Data records —
-- ==== Sys2Proof/Config.lean ====
section
/-! DEFINITION. What the spec leaves open. Every parameter of the design is fixed by 00_scope.md R6 and is written where
it is used; the only open values are those of 92_eei_decisions.md's parameter `S_reset`: what the registers
hold after a reset that arrives while the engine runs (70_reset_and_hazards.md R120). Each is a constant with no body, so
that nothing can be proved about its value, applied to the number of resets the engine has taken before. DESIGN CHOICE,
unsafe for a claim that compares two engines: the constants do not name the engine, so engines that have taken equally
many resets hold equal values (notes/assumptions/3.md). -/

namespace Sys2Proof

/-- What the chaining words `H` hold after the reset with this number (R27, R120; S_reset). -/
opaque Config.resetH : Nat → Vector Word 8

/-- What the counter words `T` hold after the reset with this number (R27, R120; S_reset). -/
opaque Config.resetT : Nat → Vector Word 2

/-- What the flag words `F` hold after the reset with this number (R27, R120; S_reset). -/
opaque Config.resetF : Nat → Vector Word 2

/-- What `BUFLEN` holds after the reset with this number (R27, R120; S_reset). -/
opaque Config.resetBuflen : Nat → Fin 129

/-- What `NN` holds after the reset with this number (R27, R120; S_reset). -/
opaque Config.resetNn : Nat → BitVec 8

/-- What `KK` holds after the reset with this number (R27, R120; S_reset). -/
opaque Config.resetKk : Nat → BitVec 8

/-- What the working vector `V` holds after the reset with this number (R27, R120; S_reset). -/
opaque Config.resetV : Nat → Vector Word 16

end Sys2Proof
end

What this task involves — Within the entries, find all lines that contain "open" and copy each one.

Completed exercise —
/-! DEFINITION. What the spec leaves open. Every parameter of the design is fixed by 00_scope.md R6 and is written where
it is used; the only open values are those of 92_eei_decisions.md's parameter `S_reset`: what the registers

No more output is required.